YOUR TASK: From the entries that follow, reproduce exactly and only the lines from the line with "false := by" to the line with "h2 : p < j - 1", endpoints included.

★ ★ ★ ★

/-- 70_reset_and_hazards.md section 3: a host that keeps the duties the state can tell is answered `OK` by every
command. -/
def Obligations.HonouredCommandsAnswerOk : Prop :=
  ∀ (i : Instr) (s : State), honours i s →
    ∃ t val, exec i s = .next t ∧ t.responses = s.responses ++ [⟨.ok, val⟩]

/-- R16: a session command writes no other session's registers, and reads none: two states that agree on the table and
on its own session give the same response and the same new registers of that session. A `COMPILE`, which names no
session, zeroes every context of the instance or changes none. -/
def Obligations.OtherSessionsAreNeitherWrittenNorRead : Prop :=
  (∀ (needle : List Byte) (s t : State), exec (.compile needle) s = .next t →
    (∀ r : SessionId, r.toNat < Config.nSess → t.prog r = 0 ∧ t.pend r = 0) ∨ t.block = s.block) ∧
  ∀ (i : Instr) (sid : SessionId) (s t : State), i.session? = some sid → exec i s = .next t →
    (∀ r : SessionId, r ≠ sid → t.prog r = s.prog r ∧ t.pend r = s.pend r) ∧
    ∀ u v : State, (∀ k : Index, u.mask k = s.mask k) → u.block.nlen = s.block.nlen → u.block.ssm = s.block.ssm →
      u.block.bsm = s.block.bsm → u.block.tv = s.block.tv → u.prog sid = s.prog sid → u.pend sid = s.pend sid →
      exec i u = .next v →
      v.prog sid = t.prog sid ∧ v.pend sid = t.pend sid ∧
        ∃ r, t.responses = s.responses ++ [r] ∧ v.responses = u.responses ++ [r]

/-! ### COMPILE -/

/-- R64: a needle of another length is refused with nothing written; for a needle of a legal length, what `COMPILE`
leaves in every entry, constant, flag and context, and its response. The premise on the table's form is part of the
invariant. -/
def Obligations.CompileInstallsTheNeedlesTable : Prop :=
  ∀ (needle : List Byte) (s : State), s.block.mt.wf →
    (needle.length ≤ 255 → needle.length < 1 ∨ 57 < needle.length →
      exec (.compile needle) s = .next ⟨s.block, s.cmdPort,
        s.responses ++ [⟨.invalidPattern, (57 : BitVec 8) ++ BitVec.ofNat 8 needle.length⟩]⟩) ∧
    (1 ≤ needle.length → needle.length ≤ 57 → ∃ t, exec (.compile needle) s = .next t ∧
      (∀ (v : Byte) (p : Nat), p < 64 →
        ((t.mask (byteIndex v)).getLsbD p = true ↔ needle.length ≤ p ∨ needle[p]? = some v)) ∧
      t.mask sentIndex = ones ∧
      t.block.nlen.toNat = needle.length ∧
      t.block.ssm = (1 : Word) <<< (needle.length - 1) ∧
      t.block.bsm = (0xFF : Word) <<< (needle.length - 1) ∧
      t.block.tv = true ∧
      (∀ sid : SessionId, sid.toNat < Config.nSess → t.prog sid = 0 ∧ t.pend sid = 0) ∧
      t.cmdPort = s.cmdPort ∧ t.responses = s.responses ++ [⟨.ok, 0⟩])

/-- R65, on the packet: a length `LEN` of 0 or of 58 and more is reported with the maximum, the `LEN` payload bytes are
consumed and ignored, and nothing is written, not even `TV`; a length of 1 to 57 succeeds. -/
def Obligations.CompileRefusesBadLengths : Prop :=
  ∀ (s : State) (len : Byte) (payload rest : List Byte), s.cmdPort = 0x01 :: len :: (payload ++ rest) →
    payload.length = len.toNat →
    (len = 0 ∨ 58 ≤ len → ∃ val : BitVec 16, val.extractLsb' 8 8 = 57 ∧ val.extractLsb' 0 8 = len ∧
      step s = .next ⟨s.block, rest, s.responses ++ [⟨.invalidPattern, val⟩]⟩) ∧
    (1 ≤ len → len ≤ 57 → ∃ t, step s = .next t ∧ t.cmdPort = rest ∧ t.responses = s.responses ++ [⟨.ok, 0⟩])
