-- ==== Sys2Proof/Laws/Ops.lean ====
section
/-! SUPPORT. For each shared operation, one lemma that says once everything it can do. -/

namespace Sys2Proof.Machine

/-! ### N_SESS (00_scope.md R6) -/

/-- `1 <= N_SESS <= 16`. -/
theorem nSess_bounds : 1 ≤ Config.nSess ∧ Config.nSess ≤ 16 := by
  unfold Config.nSess; omega

@[simp] theorem sessionPresent_eq_true {sid : SessionId} : sessionPresent sid = true ↔ sid.toNat < Config.nSess := by
  simp [sessionPresent]

@[simp] theorem sessionPresent_eq_false {sid : SessionId} : sessionPresent sid = false ↔ Config.nSess ≤ sid.toNat := by
  simp [sessionPresent]

/-! ### The common checks (60_exceptions.md R104) -/

/-- Everything `sessionCommand` can answer. -/
theorem sessionCommand_cases {sid : SessionId} {s t : State} {own : State → State}
    (h : sessionCommand sid s own = .next t) :
    (Config.nSess ≤ sid.toNat ∧ t = raise .badSession 0 s) ∨
    (sid.toNat < Config.nSess ∧ s.block.tv = false ∧ t = raise .noTable 0 s) ∨
    (sid.toNat < Config.nSess ∧ s.block.tv = true ∧ t = own s) := by
  unfold sessionCommand at h
  by_cases hp : sid.toNat < Config.nSess
  · have hp' : sessionPresent sid = true := sessionPresent_eq_true.mpr hp
    cases htv : s.block.tv
    · simp [hp', htv] at h; exact .inr (.inl ⟨hp, rfl, h.symm⟩)
    · simp [hp', htv] at h; exact .inr (.inr ⟨hp, rfl, h.symm⟩)
  · have hp' : sessionPresent sid = false := sessionPresent_eq_false.mpr (by omega)
    simp [hp'] at h
    exact .inl ⟨by omega, h.symm⟩

/-- A ready session's command runs its own rule. -/
theorem sessionCommand_ready {sid : SessionId} {s : State} (own : State → State)
    (hp : sid.toNat < Config.nSess) (htv : s.block.tv = true) : sessionCommand sid s own = .next (own s) := by
  have hp' : sessionPresent sid = true := sessionPresent_eq_true.mpr hp
  simp [sessionCommand, hp', htv]

/-- `BAD_SESSION` comes first (R102, R104). -/
theorem sessionCommand_bad {sid : SessionId} {s : State} (own : State → State) (hp : Config.nSess ≤ sid.toNat) :
    sessionCommand sid s own = .next (raise .badSession 0 s) := by
  have hp' : sessionPresent sid = false := sessionPresent_eq_false.mpr hp
  simp [sessionCommand, hp']

/-- `NO_TABLE` comes second (R101, R104). -/
theorem sessionCommand_noTable {sid : SessionId} {s : State} (own : State → State)
    (hp : sid.toNat < Config.nSess) (htv : s.block.tv = false) :
    sessionCommand sid s own = .next (raise .noTable 0 s) := by
  have hp' : sessionPresent sid = true := sessionPresent_eq_true.mpr hp
  simp [sessionCommand, hp', htv]

/-! ### Results and derived predicates (10_state.md R21, 30_encoding.md R58) -/

theorem draining_iff (s : State) (sid : SessionId) : s.draining sid = true ↔ s.pend sid ≠ 0 := by simp [State.draining]

theorem idle_iff (s : State) (sid : SessionId) : s.idle sid = true ↔ s.pend sid = 0 := by simp [State.idle]

/-- The result of a step (R77, R84). -/
theorem boolVal_noCompletion (t m : Word) : boolVal (noCompletion t m) = if t &&& m = 0 then 1 else 0 := by
  by_cases h : t &&& m = 0
  · rw [if_pos h, noCompletion, h]; rfl
  · rw [if_neg h, noCompletion, beq_eq_false_iff_ne.mpr h]; rfl

/-- The result of `HASPEND` (R89). -/
theorem boolVal_draining (s : State) (sid : SessionId) :
    boolVal (s.draining sid) = if s.pend sid ≠ 0 then 1 else 0 := by
  by_cases h : s.pend sid = 0
  · rw [if_neg (not_not.mpr h), State.draining, h]; rfl
  · rw [if_pos h, State.draining, bne_iff_ne.mpr h]; rfl

/-! ### The leading-zero count (00_scope.md R9) -/

theorem leadingZeros_le (a : Word) : ∀ n, leadingZeros a n ≤ n
  | 0 => Nat.le_refl 0
  | n + 1 => by
    unfold leadingZeros
    split
    · omega
    · have := leadingZeros_le a n; omega

/-- The bits the count has passed are zero; the bit below them, if any is left, is one. -/
theorem leadingZeros_spec (a : Word) : ∀ n,
    (∀ p, n - leadingZeros a n ≤ p → p < n → a.getLsbD p = false) ∧
    (leadingZeros a n < n → a.getLsbD (n - leadingZeros a n - 1) = true)
  | 0 => ⟨fun p _ h => absurd h (Nat.not_lt_zero p), fun h => absurd h (Nat.lt_irrefl 0)⟩
  | n + 1 => by
    obtain ⟨hz, ho⟩ := leadingZeros_spec a n
    have hle := leadingZeros_le a n
    unfold leadingZeros
    split
    · rename_i hb
      exact ⟨fun p h1 h2 => absurd h2 (by omega), fun _ => by simpa using hb⟩
    · rename_i hb
      refine ⟨fun p h1 h2 => ?_, fun h => ?_⟩
      · by_cases hp : p = n
        · subst hp; simpa using hb
        · exact hz p (by omega) (by omega)
      · have := ho (by omega)
        rwa [show n + 1 - (leadingZeros a n + 1) - 1 = n - leadingZeros a n - 1 by omega]

/-- `64 - clz64(a)` is one more than the number of the highest one bit (R9, R92). -/
theorem nextOffset_spec {a : Word} (h : a ≠ 0) :
    1 ≤ nextOffset a ∧ nextOffset a ≤ 64 ∧ a.getLsbD (nextOffset a - 1) = true ∧
    ∀ p, nextOffset a ≤ p → p < 64 → a.getLsbD p = false := by
  obtain ⟨hz, ho⟩ := leadingZeros_spec a 64
  have hle := leadingZeros_le a 64
  have hlt : leadingZeros a 64 < 64 := by
    by_contra hge
    apply h
    apply BitVec.eq_of_getLsbD_eq
    intro p hp
    rw [hz p (by omega) hp]; simp
  unfold nextOffset clz64
  exact ⟨by omega, by omega, ho hlt, hz⟩

/-- What clearing an offset does to each bit (R92). -/
theorem getLsbD_clearOffset (a : Word) {j : Nat} (hj : 1 ≤ j) (p : Nat) :
    (clearOffset a j).getLsbD p = (a.getLsbD p && decide (p ≠ j - 1)) := by
  by_cases hp : p < 64
  · unfold clearOffset
    rw [BitVec.getLsbD_and, BitVec.getLsbD_not, BitVec.getLsbD_shiftLeft]
    by_cases h1 : p = j - 1
    · subst h1; simp
    · by_cases h2 : p < j - 1
      · simp [hp, h1, h2]
      · have h3 : ¬ p - (j - 1) = 0 := by omega
        simp [hp, h1, h2, h3]
  · simp [BitVec.getLsbD_of_ge _ _ (Nat.le_of_not_lt hp)]

/-! ### The update rule (42_step.md R76) -/

/-- `t[0] = mask[0]`; `t[p] = progress[p-1] & mask[p]` (R76). -/
theorem getLsbD_advance (p mask : Word) (q : Nat) (hq : q < 64) :
    (advance p mask).getLsbD q = (((q = 0 : Bool) || p.getLsbD (q - 1)) && mask.getLsbD q) := by
  unfold advance
  rw [BitVec.getLsbD_and, BitVec.getLsbD_or, BitVec.getLsbD_shiftLeft]
  cases q with
  | zero => simp
  | succ q => simp [hq]

/-! ### Unpacking (42_step.md R82) -/

/-- `rev8(W)[i] = W[7-i]` (R82). -/
theorem getLsbD_rev8 (w : BitVec 8) {i : Nat} (hi : i < 8) : (rev8 w).getLsbD i = w.getLsbD (7 - i) := by
  simp only [rev8, BitVec.getLsbD_reverse, BitVec.getMsbD_eq_getLsbD]
  simp [hi]

/-- Bit `j-1` of `unpack(c)` is bit `m+7-j` of `c`, and bits 8..63 are 0 (R82). -/
theorem getLsbD_unpack (nlen : BitVec 6) (c : Word) (k : Nat) :
    (unpack nlen c).getLsbD k = (decide (k < 8) && c.getLsbD (nlen.toNat - 1 + (7 - k))) := by
  unfold unpack
  rw [BitVec.getLsbD_setWidth]
  by_cases hk : k < 8
  · rw [getLsbD_rev8 _ hk, BitVec.getLsbD_setWidth, BitVec.getLsbD_ushiftRight]
    have h1 : k < 64 := by omega
    have h2 : 7 - k < 8 := by omega
    simp [hk, h1, h2]
  · rw [BitVec.getLsbD_of_ge _ _ (Nat.le_of_not_lt hk)]
    simp [hk]

end Sys2Proof.Machine
end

★ ★ ★ ★

OUTPUT FOR THIS TASK:
    ∀ p, nextOffset a ≤ p → p < 64 → a.getLsbD p = false := by
  obtain ⟨hz, ho⟩ := leadingZeros_spec a 64
  have hle := leadingZeros_le a 64
  have hlt : leadingZeros a 64 < 64 := by
    by_contra hge
    apply h
    apply BitVec.eq_of_getLsbD_eq
    intro p hp
    rw [hz p (by omega) hp]; simp
  unfold nextOffset clz64
  exact ⟨by omega, by omega, ho hlt, hz⟩

/-- What clearing an offset does to each bit (R92). -/
theorem getLsbD_clearOffset (a : Word) {j : Nat} (hj : 1 ≤ j) (p : Nat) :
    (clearOffset a j).getLsbD p = (a.getLsbD p && decide (p ≠ j - 1)) := by
  by_cases hp : p < 64
  · unfold clearOffset
    rw [BitVec.getLsbD_and, BitVec.getLsbD_not, BitVec.getLsbD_shiftLeft]
    by_cases h1 : p = j - 1
    · subst h1; simp
    · by_cases h2 : p < j - 1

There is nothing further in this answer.